Monday 27 April 2009

DB5


I want to be like James Bond. I say 'like James Bond' because I don't want to actually wrestle with henchmen on the burning wing of a death-spiraling aircraft 20,000 feet above the earth. Just your everyday 007 with dashes of Cary Grant thrown in to ensure extra handsomeness. And this is for my wife and kids, not to engage in hubris-driven acts of conquest.

Keep in mind I look nothing like Sean Connery, Roger Moore, Pierce Brosnan (Timothy Dalton was surely an aberration), or Daniel Craig. Ian Fleming's image of Bond was that nattily dressed, serious looking chap above, with his stern visage and tousled, dark hair. Again, totally not me, there has never been a bald Bond.

But can I have the Brioni suit and a '65 Aston Martin DB5 to arrive at my spectacularly dull government job that is so far removed from the exotic locales of the Bond films that I cringe thinking about it?
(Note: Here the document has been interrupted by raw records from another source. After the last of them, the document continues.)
-- ==== Sys2Proof/Tests/Slice0.lean ====
section
/-! SUPPORT. The model's own tests: the checks of WellFormed, the formats, the worked examples of the manual, and for every
obligation with hypotheses a state and operands that meet them. -/

namespace Sys2Proof.Tests

open Sys2Proof.Machine

set_option Elab.async false

/-! ### WellFormed refuses -/

/-- A body that no frame can carry. -/
def longBody : List Byte := .replicate 256 0

def soundFrame : RawFrame := .seal Config.kindHello []

theorem test_frameDrop_refuses_sound : (Instr.frameDrop .l0 soundFrame).wellFormed = false := by decide +kernel
theorem test_frameDrop_refuses_long : (Instr.frameDrop .l0 ⟨0, longBody, 0⟩).wellFormed = false := by
  decide +kernel
theorem test_frameDrop_accepts : (Instr.frameDrop .l0 ⟨1, [], 0⟩).wellFormed = true := by decide +kernel
theorem test_frameWaits_refuses_long :
    (Instr.frameWaitsAtReceiver .l0 ⟨1, longBody, 0⟩).wellFormed = false := by decide +kernel
theorem test_writeConfirmed_refuses_count : (Instr.writeConfirmed .l0 0 0 3 [1, 2]).wellFormed = false := by decide
theorem test_writeConfirmed_refuses_long :
    (Instr.writeConfirmed .l0 0 0 250 (.replicate 250 0)).wellFormed = false := by decide +kernel
theorem test_write_refuses_count : (Instr.write .l0 0 1 [1, 2]).wellFormed = false := by decide
theorem test_write_refuses_long : (Instr.write .l0 0 251 (.replicate 251 0)).wellFormed = false := by decide +kernel
theorem test_unknown_refuses_known : (Instr.mgmtUnknownCommand .l0 0 0x52 []).wellFormed = false := by decide
theorem test_unknown_refuses_long :
    (Instr.mgmtUnknownCommand .l0 0 0x53 (.replicate 254 0)).wellFormed = false := by decide +kernel
theorem test_unstageClear_refuses : (Instr.windowUnstageClear .l0 0 [3, 0]).wellFormed = false := by decide
theorem test_unstageWithdraw_refuses : (Instr.windowUnstageWithdraw .l0 0 [3, 1]).wellFormed = false := by decide
theorem test_unstageWithdraw_refuses_long :
    (Instr.windowUnstageWithdraw .l0 0 (.replicate 254 0)).wellFormed = false := by decide +kernel

/-- The MGMT rows whose only check is that their operand bytes fit. -/
def plainRows (ops : List Byte) : List Instr :=
  [.leaseTake .l0 0 ops, .leaseRenew .l0 0 ops, .leaseDrop .l0 0 ops, .identify .l0 0 ops, .countersRead .l0 0 ops,
   .countersClear .l0 0 ops, .gateReset .l0 0 ops, .windowStage .l0 0 ops, .windowCommit .l0 0 ops,
   .windowLock .l0 0 ops, .windowRead .l0 0 ops, .setQuota .l0 0 ops, .setDiscard .l0 0 ops, .ticketSummary .l0 0 ops,
   .setBpTimeout .l0 0 ops, .slotProbe .l0 0 ops, .slotFence .l0 0 ops, .setFaultLimit .l0 0 ops,
   .slotStatus .l0 0 ops, .noticeEnable .l0 0 ops, .noticeAck .l0 0 ops, .noticeRead .l0 0 ops]

theorem test_plain_refuse_long : (plainRows (.replicate 254 0)).all (fun i => !i.wellFormed) = true := by decide +kernel
theorem test_plain_accept : (plainRows (.replicate 253 0)).all (·.wellFormed) = true := by decide +kernel

/-! ### Formats -/

/-- R200: the CRC of the nine ASCII characters "123456789" is 29B1h. -/
theorem test_crc : crc16 [0x31, 0x32, 0x33, 0x34, 0x35, 0x36, 0x37, 0x38, 0x39] = 0x29B1 := by decide +kernel

/-- The READ and the answers of the example of chapter 10. -/
theorem test_decode_read :
    decodeFrame .l0 (.seal 0x02 [0x0B, 0x00, 0x01, 0x00, 0x80, 0x04]) = .read .l0 0x0B 0x00010080 4 := by decide +kernel
theorem test_pending_body : (OutFrame.result 0x0B (.pending 1 0)).body = [0x0B, 0x03, 0x01, 0x00] := by decide
theorem test_pending_wire : (OutFrame.result 0x0B (.pending 1 0)).raw.wire.take 7 =
    [0x5C, 0x82, 0x04, 0x0B, 0x03, 0x01, 0x00] := by decide +kernel
theorem test_decode_claim : decodeFrame .l1 (.seal 0x05 [0x0C, 0x01, 0x00]) = .claim .l1 0x0C 1 0 := by decide +kernel
theorem test_no_ticket_body : (OutFrame.result 0x0C (.fail .noTicket)).body = [0x0C, 0x05, 0x0C] := by decide
theorem test_decode_write :
    decodeFrame .l0 (.seal 0x03 [0, 1, 0, 0x40, 2, 0xAA, 0xBB]) = .write .l0 0x00010040 2 [0xAA, 0xBB] := by
  decide +kernel
theorem test_decode_writeConfirmed :
    decodeFrame .l0 (.seal 0x04 [9, 0, 1, 0, 0x40, 1, 0xAA]) = .writeConfirmed .l0 9 0x00010040 1 [0xAA] := by
  decide +kernel
theorem test_decode_cancel : decodeFrame .l0 (.seal 0x06 [1, 2, 3]) = .cancel .l0 1 2 3 := by decide +kernel
theorem test_decode_mgmt : decodeFrame .l0 (.seal 0x07 [7, 0x12, 1]) = .windowCommit .l0 7 [1] := by decide +kernel
theorem test_decode_unknown : decodeFrame .l0 (.seal 0x07 [7, 0x60, 1]) = .mgmtUnknownCommand .l0 7 0x60 [1] := by
  decide +kernel
theorem test_decode_short : decodeFrame .l0 (.seal 0x02 [1, 2]) = .frameDrop .l0 (.seal 0x02 [1, 2]) := by decide +kernel
/-- Bytes outside a frame are ignored, and a byte 5Ch inside a body needs no escaping (R200). -/
theorem test_stream :
    receivedFrames ([0x00, 0x5D] ++ (RawFrame.seal 0x06 [0x5C, 2, 3]).wire ++ [0x11] ++ soundFrame.wire ++ [0x5C, 1]) =
      [.seal 0x06 [0x5C, 2, 3], soundFrame] := by decide +kernel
Should I be working, in fact, this instant on tracking down leaseholders and making sure the Peterson file doesn't get cross-filed with the fencing file for the school playground job? Does James Bond have to sit at this brown-gray desk day after day shoving stacks of nonsense from countertop to recycle bin in an endless loop until death comes on some bitterly cold late winter Monday morning?

Oh, but forgive me, the insanity took hold for a minute and reality kicked me in the back of the head forty times to drown out the James Bond Theme playing in my imagination.